This is a list of the ten stories that most caught our readers’ attention this year.
Our most popular news story of the year hinged on an obscure bit of biology we had never covered before. Every cell in the body contains proteins called ‘purinergic receptors’ that are indirectly controlled by mitochondria, the energy-producing structures in the cell. Robert Naviaux and his colleagues at the University of California, San Diego reported that suramin, a century-old drug that acts on purinergic receptors, improves social behaviors and motor coordination in a popular mouse model of autism. Naviaux declined to talk to SFARI.org about the study’s details, saying that he was “very concerned that our work is being oversold.” Given the popularity of this news story, he may have been right.
This article, based on the largest study to date of this kind, reported that women who have children with autism are more likely to carry certain immune molecules in their bloodstream than are mothers of typical children. Other studies have shown that these immune molecules target proteins found in the fetal brain. The article’s popularity reflects both the prevalence and mysteriousness of autoimmune diseases, and the hopeful yet unsettling possibility that autism risk could someday be identified before a woman even becomes pregnant.
About one-quarter of people with autism speak few or no words. A complete lack of spoken language represents a profound disability, yet relatively little research has addressed this population of individuals or how to help them. This article struck a chord with our readers, and we received many comments expressing relief that researchers are finally beginning to probe the subtleties of nonverbal autism, as well as some anger that this has taken so long to happen.
There’s no better way to understand how autism progresses than to follow the same set of individuals with the disorder over a long period of time. Still, most of our knowledge of autism is based on studies that look at people of different ages with the disorder at a single point in time. For example, there is little understanding of whether most people improve with time, worsen or stay the same. This article pieced together information from several long-term studies that are just beginning to find patterns — for example, that symptoms in the majority of those with the disorder stay consistent, but about 10 percent of people improve dramatically by their mid-teens.

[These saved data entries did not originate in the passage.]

/-- The fire of a TRANSPORT cue: the cue is DONE, an enabled chase is disabled, and STOP, speed 256 or a locate to its
frame is given, which OFFLINE and LOCAL do not keep; a recording that it takes out of PLAY is broken (R86, R87, R89, R91,
R96, R151); the first record of the locate is the next publication's, by R89 for a retarget and by log 33 for a locate
started. The fire of a RECORD cue: with no armed track of its own a rehearsal, with no line asserted; out of PLAY it is
broken at once; while another RECORD cue is ACTIVE it is a butt edit, the earlier cue DONE and, where that one records,
the lines handed over to the new set, or released when that is empty (R94, R95, R145, R146). Not ready, a HARD cue is
aborted and the earlier cue runs on, a SOFT one fires SLIPPED with SYNC_SLIP (R144, R146). -/
def Obligations.TransportAndRecordCuesFire : Prop :=
  (∀ (r : Request) (tag : Byte) (c : Cue) (command : CueCommand) (s : State), Taken r s → r.params = [tag] →
    waitingCue tag s = some c → c.action = .transport command →
    ∃ t, exec (.fire r) s = .next t ∧ t.req = requestRecord r .ok s ∧ HoldsTag t tag .done
      ∧ t.chase.state = .free ∧ t.chase.offset = s.chase.offset ∧ (s.chase.state = .free → t.chase = s.chase)
      ∧ (deckReady s = false → t.tr = s.tr)
      ∧ (deckReady s = true →
          (command = .stop → t.tr.command = .stop ∧ t.tr.locate = none ∧ t.tr.parkedMark = s.tr.parkedMark)
            ∧ (command = .play → t.tr.command = .speed 256 ∧ t.tr.locate = none ∧ t.tr.parkedMark = false)
            ∧ (∀ f, command = .locate f →
                ∃ l, t.tr.locate = some l ∧ l.target = f ∧ l.attempts = 0 ∧ l.settle = 0 ∧ l.eotCount = 0
                  ∧ l.skips = some s.time.fieldCount
                  ∧ t.tr.command = s.tr.command ∧ t.tr.armed = s.tr.armed
                  ∧ (s.tr.locate = none →
                      l.records = 0 ∧ t.tr.parkedMark = false
                        ∧ (s.pos.record.quality = .none → l.phase = .acquire ∧ l.drive = .speed 256)
                        ∧ (s.pos.record.quality ≠ .none → l.phase = .drive ∧ l.drive = s.tr.command))
                  ∧ (∀ o, s.tr.locate = some o →
                      l.records = o.records ∧ l.drive = o.drive
                        ∧ l.phase = (if o.phase = .acquire then .acquire else .drive))))
      ∧ (deckReady s = true → (command = .stop ∨ s.tr.locate = none ∧ ∃ f, command = .locate f) →
          t.tr.punch = none
            ∧ (s.tr.punch.isSome = true → (activeRecord s).isSome = true →
                hasFlag t .cueAborted = true ∧ activeRecord t = none))
      ∧ t = (((((received s).setReq t.req).setChase t.chase).setTr t.tr).setCues t.cues).setFlags t.flags) ∧
  (∀ (r : Request) (tag : Byte) (c : Cue) (tracks : Tracks) (length : Nat) (s : State), Taken r s →
    r.params = [tag] → waitingCue tag s = some c → c.action = .record tracks length →
    let ready := cueReady (ownReady s) c.required s
    let fires := ready = true ∨ c.hard = false
    let own := tracks &&& s.tr.armed
    ∃ t, exec (.fire r) s = .next t ∧ t.req = requestRecord r .ok s
      ∧ t = ((((received s).setReq t.req).setTr t.tr).setCues t.cues).setFlags t.flags
      ∧ (ready = false → c.hard = true →
          t.tr = s.tr ∧ hasFlag t .cueAborted = true ∧ HoldsTag t tag .aborted
            ∧ ∀ d ∈ s.cues.list, d.tag ≠ tag → d ∈ t.cues.list)
      ∧ (fires → ∀ d, activeRecord s = some d →
          { d with state := .done, finish := some s.time.fieldCount } ∈ t.cues.list)
      ∧ (fires → own = 0 → t.tr = { s.tr with punch := none }
          ∧ ∃ d ∈ t.cues.list, d.tag = tag ∧ d.state = .active ∧ d.rehearsal = true ∧ d.remaining = 2 * length)
      ∧ (fires → own ≠ 0 → (s.tr.punch.isSome = true ∨ transportState s = .play) →
          t.tr =
              { s.tr with
                punch := some { tracks := own, tally := if s.pins.rectally then .confirmed else .running 0 } }
            ∧ ∃ d ∈ t.cues.list, d.tag = tag ∧ d.state = .active ∧ d.remaining = 2 * length ∧ d.notReady = 0)
      ∧ (fires → own ≠ 0 → s.tr.punch = none → transportState s ≠ .play →
          t.tr = s.tr ∧ hasFlag t .cueAborted = true ∧ HoldsTag t tag .aborted)
      ∧ (ready = false → c.hard = false →
          hasFlag t .syncSlip = true ∧ ∃ d ∈ t.cues.list, d.tag = tag ∧ d.slipped = true))

/-- The fire of a TRANSITION cue that is ready, or SOFT, starts its context with k 0, with its values for k = 0, the cue's
law held and no partner or the partner's update count noted, from the level as it then stands: a context that exists is
first completed, its target the level and its cue DONE. With a duration of 0 it completes at once at its end values and
the cue is DONE. A SOFT cue that is not ready fires SLIPPED with SYNC_SLIP; a HARD one goes to ABORTED with CUE_ABORTED,
starts none and disturbs none (R144, R150, R155, R158, R160, R161, R166, R167). -/
def Obligations.TransitionCueFires : Prop :=
  ∀ (r : Request) (c : Cue) (p : TransParams) (s : State), Taken r s → r.params = [c.tag] →
    waitingCue c.tag s = some c → c.action = .transition p →
    let ready := cueReady (ownReady s) c.required s = true
    let fires := ready ∨ c.hard = false
    let start := match s.fader.context with | some o => o.params.target | none => s.fader.level
    let grows := p.kind = .wipe ∧ p.direction = .inward
    ∃ t, exec (.fire r) s = .next t ∧ t.req = requestRecord r .ok s
      ∧ t = (((((received s).setReq t.req).setFader t.fader).setCues t.cues).setMix t.mix).setFlags t.flags
      ∧ (ready → t.flags = s.flags)
      ∧ (¬fires →
          t.fader = s.fader ∧ t.mix = s.mix ∧ hasFlag t .cueAborted = true ∧ HoldsTag t c.tag .aborted
            ∧ ∀ d ∈ s.cues.list, d.tag ≠ c.tag → d ∈ t.cues.list)
      ∧ (fires → ¬ready → hasFlag t .syncSlip = true ∧ ∃ d ∈ t.cues.list, d.tag = c.tag ∧ d.slipped = true)
      ∧ (fires → ∀ o, s.fader.context = some o → o.tag ≠ 0 → ∀ d ∈ s.cues.list, d.transiting o.tag = true →
          { d with state := .done, finish := some s.time.fieldCount } ∈ t.cues.list)
      ∧ (fires → 0 < p.duration →
          (∃ d ∈ t.cues.list, d.tag = c.tag ∧ d.state = .active)
            ∧ ∃ k, t.fader.context = some k
              ∧ k.tag = c.tag ∧ k.k = 0 ∧ k.fromLevel = start ∧ k.start = s.time.fieldCount ∧ k.hard = c.hard
              ∧ k.params = { p with partner := if p.partner = some (own s) then none else p.partner }
              ∧ k.seed = sparkleSeed c.tag
              ∧ (k.params.partner = none → k.pair = .paired)
              ∧ (∀ st, k.params.partner = some st → k.pair = .pending ∧ k.noted = s.peers[st].updates)
              ∧ t.fader =
                { level := if grows then p.target else start
                  gain := audioGain p.law (if grows then 0 else start), law := p.law
                  windowClass := k.windowClass, invert := k.invert, softness := k.softness, context := some k })
      ∧ (fires → p.duration = 0 →
          t.fader =
              { level := p.target, gain := audioGain p.law p.target, law := p.law, windowClass := .full
                invert := false, softness := 0, context := none }
            ∧ (c.tag ≠ 0 → HoldsTag t c.tag .done))

/-- ABORT sends every ACTIVE cue to ABORTED with its finish field count, punches out, cuts the transition of an ACTIVE cue
at its end values, the target's gain by the context's law among them, touches no other cue, and sets CUE_ABORTED; with no
ACTIVE cue it changes nothing (R139, R158). -/
def Obligations.AbortRequest : Prop :=
  ∀ (r : Request) (s : State), Taken r s → r.params = [] →
    ((∀ c ∈ s.cues.list, c.state ≠ .active) →
        exec (.abort r) s = .next ((received s).setReq (requestRecord r .ok s)))
      ∧ ((∃ c ∈ s.cues.list, c.state = .active) →
        ∃ t, exec (.abort r) s = .next t ∧ t.req = requestRecord r .ok s ∧ t.tr = { s.tr with punch := none }
          ∧ t.cues.list = s.cues.list.map (fun c => if c.state = .active then
              { c with state := .aborted, finish := some s.time.fieldCount } else c)
          ∧ hasFlag t .cueAborted = true
          ∧ ((∃ c ∈ s.cues.list, c.state = .active ∧ c.isTransition = true) → ∀ k, s.fader.context = some k →
              t.fader =
                { level := k.params.target, gain := audioGain k.params.law k.params.target, law := s.fader.law
                  windowClass := .full, invert := false, softness := 0, context := none })
          ∧ ((∀ c ∈ s.cues.list, c.state = .active → c.isTransition = false) → t.fader = s.fader)
          ∧ t =
            ((((((received s).setReq t.req).setTr t.tr).setCues t.cues).setFader t.fader).setMix t.mix).setFlags
              t.flags)
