theorem listHeld_loadCue {bs : List Byte} {c : Coerced Cue} {s : State} (hc : readCue (std s) bs = some c)
    (h : loadRefusal c.value s = none) (hs : ListHeld s) : ListHeld (loadCue c.value s) := by
  obtain ⟨hl, h1, hr⟩ := hs
  obtain ⟨hrole, hf, ha⟩ := loadRefusal_none h
  obtain ⟨sub, hlen, htags⟩ := roomFor_spec hl hf ha
  obtain ⟨hw, h0⟩ := readCue_waiting hc
  have perm := placeCue_perm c.value (roomFor c.value.tag s)
  refine ⟨⟨?_, ?_, ?_, ?_⟩, ?_, ?_⟩
  · show (placeCue c.value (roomFor c.value.tag s)).length ≤ 24
    rw [perm.length_eq]; exact hlen
  · show ((placeCue c.value (roomFor c.value.tag s)).map Cue.tag).Nodup
    rw [(perm.map _).nodup_iff]
    refine List.nodup_cons.mpr ⟨fun k => ?_, hl.2.1.sublist (sub.map _)⟩
    obtain ⟨d, hd, ht⟩ := List.mem_map.mp k
    exact htags d hd ht
  · intro d hd
    obtain rfl | hd := mem_loadCue hd
    · exact h0
    · exact hl.2.2.1 d hd
  · exact placeCue_ordered _ (hl.2.2.2.sublist sub)
  · show ((placeCue c.value (roomFor c.value.tag s)).filter Cue.recording).length ≤ 1
    rw [(perm.filter _).length_eq, List.filter_cons_of_neg (by simp [waiting_not_recording hw])]
    exact ((sub.filter _).length_le).trans h1
  · intro d hd hrec
    obtain rfl | hd := mem_loadCue hd
    · unfold cueRoleRefused at hrole
      unfold Cue.isRecord at hrec
      split at hrec
      · rename_i ha
        rw [ha] at hrole
        show role s = .recorder
        simpa using hrole
      all_goals simp at hrec
    · exact hr d hd hrec

end Sys2Proof.Machine

/-! SUPPORT and O55. REC and the EDIT lines: what breaks a record releases them, what ends an ACTIVE RECORD cue releases
them, and nothing else leaves PLAY while they are asserted (R94 to R96, R146). -/

namespace Sys2Proof.Machine

set_option Elab.async false

/-! ### The lines while asserted -/

/-- What `RecordSound` says of the lines, but for PLAY, which breaking a record restores (R96). -/
def PunchOwned (s : State) : Prop :=
  ∀ p ∈ s.tr.punch, Running s ∧ role s = .recorder ∧ p.tracks ≠ 0
    ∧ ∃ c ∈ s.cues.list, recordsWith s.tr.armed p.tracks c

theorem recordSound_iff (s : State) :
    RecordSound s ↔ ListHeld s ∧ PunchOwned s ∧ (s.tr.punch.isSome = true → transportState s = .play) := by
  constructor
  · rintro ⟨h1, h2, h3, h4⟩
    refine ⟨⟨h1, h2, h3⟩, fun p hp => ?_, fun hsome => ?_⟩
    · obtain ⟨a, b, -, d⟩ := h4 p hp
      exact ⟨a, b, d⟩
    · obtain ⟨p, hp⟩ := Option.isSome_iff_exists.mp hsome
      exact (h4 p hp).2.2.1
  · rintro ⟨⟨h1, h2, h3⟩, h4, h5⟩
    refine ⟨h1, h2, h3, fun p hp => ?_⟩
    obtain ⟨a, b, d⟩ := h4 p hp
    exact ⟨a, b, h5 (Option.isSome_iff_exists.mpr ⟨p, hp⟩), d⟩

theorem recordSound_released {s : State} (h : ListHeld s) (hp : s.tr.punch = none) : RecordSound s :=
  (recordSound_iff s).mpr ⟨h, by simp [PunchOwned, hp], by simp [hp]⟩

theorem RecordSound.list {s : State} (h : RecordSound s) : ListHeld s := ((recordSound_iff s).mp h).1

theorem RecordSound.owned {s : State} (h : RecordSound s) : PunchOwned s := ((recordSound_iff s).mp h).2.1

/-- Out of PLAY nothing is asserted (R96). -/
theorem RecordSound.released {s : State} (h : RecordSound s) (hp : transportState s ≠ .play) : s.tr.punch = none := by
  by_contra k
  exact hp (((recordSound_iff s).mp h).2.2 (Option.isSome_iff_ne_none.mpr k))

theorem recordsWith_recording {armed tracks : Tracks} {c : Cue} (h : recordsWith armed tracks c) :
    c.recording = true := by
  obtain ⟨ha, own, length, hc, -⟩ := h
  simp [Cue.recording, Cue.isRecord, ha, hc]

/-- Without an ACTIVE RECORD cue nothing is asserted (R94). -/
theorem PunchOwned.released {s : State} (h : PunchOwned s) (ha : activeRecord s = none) : s.tr.punch = none := by
  rw [Option.eq_none_iff_forall_not_mem]
  intro p hp
  obtain ⟨-, -, -, c, hc, hr⟩ := h p hp
  exact List.find?_eq_none.mp ha c hc (recordsWith_recording hr)

theorem SameRecord.recordsWith {armed tracks : Tracks} {c d : Cue} (h : SameRecord c d)
    (k : recordsWith armed tracks c) : recordsWith armed tracks d := by
  have hr := h.recording ▸ recordsWith_recording k
  obtain ⟨-, own, length, hc, ht⟩ := k
  simp only [Cue.recording, Bool.and_eq_true, decide_eq_true_eq] at hr
  exact ⟨hr.1, own, length, h.action ▸ hc, ht⟩
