-- ==== Sys2Proof/WellFormed.lean ====
section
/-! DEFINITION. The fields of a command word and the form they must have (R61, R62, R65): an assigned `op`, `zero` = 0,
and every immediate its format does not use = 0. -/

namespace Sys2Proof

/-- The three formats (R62). -/
inductive Format where
  | z
  | u
  | b
  deriving DecidableEq, Repr

/-- The four fields of a command word (R61). -/
structure CommandFields where
  op : Byte
  a : Byte
  b : Byte
  zero : Byte
  deriving DecidableEq, Repr

/-- The format of each assigned `op` value, none for an unassigned one (R62, R64, R65). -/
def formatOf (op : Byte) : Option Format :=
  if op = 0x00 then some .z
  else if op = 0x01 then some .b
  else if op = 0x02 then some .b
  else if op = 0x03 then some .b
  else if op = 0x04 then some .u
  else if op = 0x05 then some .u
  else if op = 0x10 then some .z
  else if op = 0x11 then some .z
  else if op = 0x12 then some .z
  else if op = 0x13 then some .z
  else if op = 0x20 then some .u
  else if op = 0x21 then some .u
  else none

/-- The form a command word must have to be legal (R62, R65). -/
def CommandFields.wellFormed (f : CommandFields) : Bool :=
  match formatOf f.op with
  | none => false
  | some .z => f.zero == 0 && f.b == 0 && f.a == 0
  | some .u => f.zero == 0 && f.b == 0
  | some .b => f.zero == 0

/-- The fields that stand for an instruction, unused ones zero (R62, R64). -/
def Instr.fields : Instr → CommandFields
  | .nop => ⟨0x00, 0, 0, 0⟩
  | .gfAdd a b => ⟨0x01, a, b, 0⟩
  | .gfMul a b => ⟨0x02, a, b, 0⟩
  | .gfDiv a b => ⟨0x03, a, b, 0⟩
  | .gfInv a => ⟨0x04, a, 0, 0⟩
  | .polyEval a => ⟨0x05, a, 0, 0⟩
  | .encBlk => ⟨0x10, 0, 0, 0⟩
  | .decBlk => ⟨0x11, 0, 0, 0⟩
  | .encPkt => ⟨0x12, 0, 0, 0⟩
  | .decPkt => ⟨0x13, 0, 0, 0⟩
  | .ladderGet a => ⟨0x20, a, 0, 0⟩
  | .ladderNext a => ⟨0x21, a, 0, 0⟩

/-- An instruction is well-formed when its fields are. Immediates are bytes by type (R63), so every instruction is. -/
def Instr.wellFormed (i : Instr) : Bool := i.fields.wellFormed

end Sys2Proof
end

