-- ==== Sys2Proof/Machine/Operands.lean ====
section
/-! DEFINITION. The implicit operands of the commands (R63) and the parameter check (R110). -/

namespace Sys2Proof.Machine

/-- `valid_params(n, k)` (R110). -/
def validParams (n k : Nat) : Bool := decide (0 < k ∧ k ≤ n ∧ n ≤ Config.nMax)

/-- `IN[start .. start + len - 1]` (R5, R28). -/
def State.inSymbols (s : State) (start len : Nat) : List Byte :=
  (List.range len).map (fun j => s.readIn (start + j))

/-- `IN[0 .. IN_LEN-1]`, the operand of the packet commands and of `POLY_EVAL` (R17, R63). -/
def State.operand (s : State) : List Byte := s.inSymbols 0 s.inLen.toNat

/-- ceil(len / k), the number of blocks of a payload (R115). -/
def blockCount (len k : Nat) : Nat := (len + k - 1) / k

/-- Block `b` of a payload: k symbols, zero where the payload has ended (R115). -/
def payloadBlock (payload : List Byte) (k b : Nat) : List Byte :=
  (List.range k).map (fun j => payload.getD (b * k + j) 0)

/-- The blocks of the frame `IN[0 .. IN_LEN-1]`, n symbols each, in order (R145). -/
def State.frameBlocks (s : State) (n : Nat) : List (List Byte) :=
  (List.range (s.inLen.toNat / n)).map (fun b => s.inSymbols (b * n) n)

end Sys2Proof.Machine
end

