-- ==== Sys2Proof/Machine/Core.lean ====
section
/-! DEFINITION. The machine as the host reads it. -/

def Sys2Proof.core : Host.Core := {
  State := Sys2Proof.Machine.State,
  Fault := Sys2Proof.Machine.Fault,
  Refusal := Sys2Proof.Machine.Refusal,
  step := Sys2Proof.Machine.step,
  reset := Sys2Proof.Machine.State.reset }
end

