/-! ### `State.writeIn` -/

@[simp] theorem State.writeIn_cmd (s : State) (i : Nat) (v : Byte) :
    (s.writeIn i v).cmd = s.cmd := rfl
@[simp] theorem State.writeIn_code (s : State) (i : Nat) (v : Byte) :
    (s.writeIn i v).code = s.code := rfl
@[simp] theorem State.writeIn_r (s : State) (i : Nat) (v : Byte) :
    (s.writeIn i v).r = s.r := rfl
@[simp] theorem State.writeIn_n (s : State) (i : Nat) (v : Byte) :
    (s.writeIn i v).n = s.n := rfl
@[simp] theorem State.writeIn_k (s : State) (i : Nat) (v : Byte) :
    (s.writeIn i v).k = s.k := rfl
@[simp] theorem State.writeIn_inLen (s : State) (i : Nat) (v : Byte) :
    (s.writeIn i v).inLen = s.inLen := rfl
@[simp] theorem State.writeIn_outLen (s : State) (i : Nat) (v : Byte) :
    (s.writeIn i v).outLen = s.outLen := rfl
@[simp] theorem State.writeIn_ecount (s : State) (i : Nat) (v : Byte) :
    (s.writeIn i v).ecount = s.ecount := rfl
@[simp] theorem State.writeIn_rootcnt (s : State) (i : Nat) (v : Byte) :
    (s.writeIn i v).rootcnt = s.rootcnt := rfl
@[simp] theorem State.writeIn_syn (s : State) (i : Nat) (v : Byte) :
    (s.writeIn i v).syn = s.syn := rfl
@[simp] theorem State.writeIn_lambda (s : State) (i : Nat) (v : Byte) :
    (s.writeIn i v).lambda = s.lambda := rfl
@[simp] theorem State.writeIn_omega (s : State) (i : Nat) (v : Byte) :
    (s.writeIn i v).omega = s.omega := rfl
@[simp] theorem State.writeIn_errpos (s : State) (i : Nat) (v : Byte) :
    (s.writeIn i v).errpos = s.errpos := rfl
@[simp] theorem State.writeIn_errmag (s : State) (i : Nat) (v : Byte) :
    (s.writeIn i v).errmag = s.errmag := rfl
@[simp] theorem State.writeIn_gpoly (s : State) (i : Nat) (v : Byte) :
    (s.writeIn i v).gpoly = s.gpoly := rfl
@[simp] theorem State.writeIn_mem (s : State) (i : Nat) (v : Byte) :
    (s.writeIn i v).mem = s.mem.write (inBase + i) v := rfl
@[simp] theorem State.writeIn_inEpoch (s : State) (i : Nat) (v : Byte) :
    (s.writeIn i v).inEpoch = s.inEpoch := rfl
@[simp] theorem State.writeIn_outEpoch (s : State) (i : Nat) (v : Byte) :
    (s.writeIn i v).outEpoch = s.outEpoch := rfl
@[simp] theorem State.writeIn_pending (s : State) (i : Nat) (v : Byte) :
    (s.writeIn i v).pending = s.pending := rfl
@[simp] theorem State.writeIn_response (s : State) (i : Nat) (v : Byte) :
    (s.writeIn i v).response = s.response := rfl
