-- ==== Sys2Proof/Tests/Slice0.lean ====
section
/-! SUPPORT. The model's own tests: expected values are those of 95_test_vectors.md and of the encodings of rule R64, and a
witness for the hypotheses of every obligation that has some. -/

namespace Sys2Proof.Tests

open Sys2Proof Sys2Proof.Machine

/-- A field of the next state. -/
def after {α : Type} (o : Host.Outcome State Fault Refusal) (f : State → α) : Option α :=
  match o with
  | .next t => some (f t)
  | .fault _ => none
  | .refused _ => none

/-- A field of the next state that is known belongs to a next state. -/
theorem next_of_after {α : Type} {o : Host.Outcome State Fault Refusal} {f : State → α} {v : α} (h : after o f = some v) :
    ∃ t, o = .next t ∧ f t = v := by
  cases o with
  | next t => exact ⟨t, rfl, Option.some.inj h⟩
  | fault e => cases h
  | refused e => cases h

/-- A reset state with parameters and input symbols loaded. -/
def loaded (n k : Nat) (d : List Byte) : State :=
  { State.reset with
    n := BitVec.ofNat 16 n
    k := BitVec.ofNat 16 k
    inLen := BitVec.ofNat 16 d.length
    mem := cellsFrom inBase d }

/-- A reset state with one event pending. -/
def given (e : HostEvent) : State := { State.reset with pending := [e] }

/-! ### Decoding: one word per constructor, written out from the patterns of rule R64 -/

theorem test_decode_nop : decodeTableWord 32 0b00000000_00000000_00000000_00000000 = some .nop := by decide
theorem test_decode_gfAdd : decodeTableWord 32 0b00000000_10000011_01010111_00000001 = some (.gfAdd 0x57 0x83) := by decide
theorem test_decode_gfMul : decodeTableWord 32 0b00000000_10000011_01010111_00000010 = some (.gfMul 0x57 0x83) := by decide
theorem test_decode_gfDiv : decodeTableWord 32 0b00000000_10000011_01010111_00000011 = some (.gfDiv 0x57 0x83) := by decide
theorem test_decode_gfInv : decodeTableWord 32 0b00000000_00000000_01010011_00000100 = some (.gfInv 0x53) := by decide
theorem test_decode_polyEval : decodeTableWord 32 0b00000000_00000000_01000000_00000101 = some (.polyEval 0x40) := by decide
theorem test_decode_encBlk : decodeTableWord 32 0b00000000_00000000_00000000_00010000 = some .encBlk := by decide
theorem test_decode_decBlk : decodeTableWord 32 0b00000000_00000000_00000000_00010001 = some .decBlk := by decide
theorem test_decode_encPkt : decodeTableWord 32 0b00000000_00000000_00000000_00010010 = some .encPkt := by decide
theorem test_decode_decPkt : decodeTableWord 32 0b00000000_00000000_00000000_00010011 = some .decPkt := by decide
theorem test_decode_ladderGet : decodeTableWord 32 0b00000000_00000000_00000011_00100000 = some (.ladderGet 3) := by decide
theorem test_decode_ladderNext : decodeTableWord 32 0b00000000_00000000_11111111_00100001 = some (.ladderNext 255) := by decide

/-- V-ILL-1 to V-ILL-10. -/
theorem test_decode_illegal :
    [0x6, 0xF, 0x14, 0x1F, 0x22, 0xFF, 0x01000000, 0x01835702, 0x00010004, 0x110, 0x00010011, 0x100, 0xFFFFFFFF, 0x00010520].all
      (fun w => (decodeTableWord 32 w).isNone) = true := by decide

/-- The word of `GF_MUL 0x57, 0x83` (R68). -/
theorem test_encode_gfMul : encode (.gfMul 0x57 0x83) = 0x00835702 := by decide

/-! ### Well-formedness: an ill-formed term for each check (R62, R65) -/

theorem test_wf_unassigned_op : CommandFields.wellFormed ⟨0x06, 0, 0, 0⟩ = false := by decide
theorem test_wf_zero_field : CommandFields.wellFormed ⟨0x02, 0x57, 0x83, 1⟩ = false := by decide
theorem test_wf_unused_b : CommandFields.wellFormed ⟨0x04, 0x53, 1, 0⟩ = false := by decide
theorem test_wf_unused_a : CommandFields.wellFormed ⟨0x10, 1, 0, 0⟩ = false := by decide
theorem test_wf_good : CommandFields.wellFormed ⟨0x02, 0x57, 0x83, 0⟩ = true := by decide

In May, the American Psychiatric Association released the DSM-5, its latest edition of the Diagnostic and Statistical Manual of Mental Disorders. As part of a special report examining the many changes in the new manual, Helen Tager-Flusberg sharply criticized the introduction of a new disorder in the DSM-5 called social communication disorder. This diagnosis is intended to include children who have many of the social deficits that mark autism, but not repetitive behaviors, a key component of autism’s new definition. Tager-Flusberg, who is director of Research on Autism and Developmental Disorders at Boston University, argued that the evidence for this new disorder is flimsy and vague, and that it should never have been included in the DSM-5.
6. Diagnostic tests for autism may miss many girls
Diagnosis eludes many girls with autism, study says
Autism affects both boys and girls, but diagnostic tests are more likely to capture boys with the disorder, according to two stories we ran in 2011 and 2012, respectively. It’s a testament to the topic’s rising importance that both turned up in our most-viewed list for this year. The topic also took center stage at the 2013 International Meeting for Autism Research. It’s unclear whether girls are diagnosed less often because they present less severe symptoms or because the tests are skewed to detect boys’ symptoms. In either case, however, delayed diagnoses prevent these girls from getting the help they need.
Autism’s definition has evolved many times since the 1940s, when the disorder was first described, and each iteration has brought confusion and contention with it. To air the many unanswered questions about what the new manual would mean for researchers, clinicians and families, we created a special report with news, expert opinions — including those of the architects of the new diagnostic criteria for autism — and a roundtable discussion of the DSM-5’s impact. The incisive commentaries from these experts continue to resonate with our readers well after the DSM-5’s launch.
Few rigorous studies have examined whether dietary supplements can help to prevent or treat autism. But, as we reported in March, several studies over the past year explored supplements’ potential as autism treatments and found promising results. Among the candidates: Certain amino acids can treat a rare autism-related metabolic disorder, and pregnant women who take folic acid may lower their risk of having a child with autism. Until more is known, however, researchers urge caution when using unreliably tested supplements.
A large head has been the most well-known physical feature of autism since Leo Kanner’s original description of the disorder. But most studies reporting that people with autism have abnormally large heads have been tainted by biased control samples, according to a provocative study published in May. The following month, another study found that children with autism do tend to have larger heads than their unaffected siblings, but the difference is only about 2 millimeters on average. What’s more, a significant fraction of the children with autism have much smaller heads than their siblings.
In 2011, Benjamin Philpot’s team discovered that a drug related to a class of enzymes called topoisomerases may treat Angelman syndrome, a rare autism-related developmental disorder. This year, Philpot and his colleague Mark Zylka reported in Nature that, in neurons, these enzymes are crucial for the expression of extremely long genes, one-quarter of which are known autism candidates. Intrigued by this unexpected finding, the researchers further uncovered that autism genes in general are three to four times longer than the average gene expressed in neurons. No one knows why long genes might be important in autism, but Zylka outlined several possible explanations in a Viewpoint.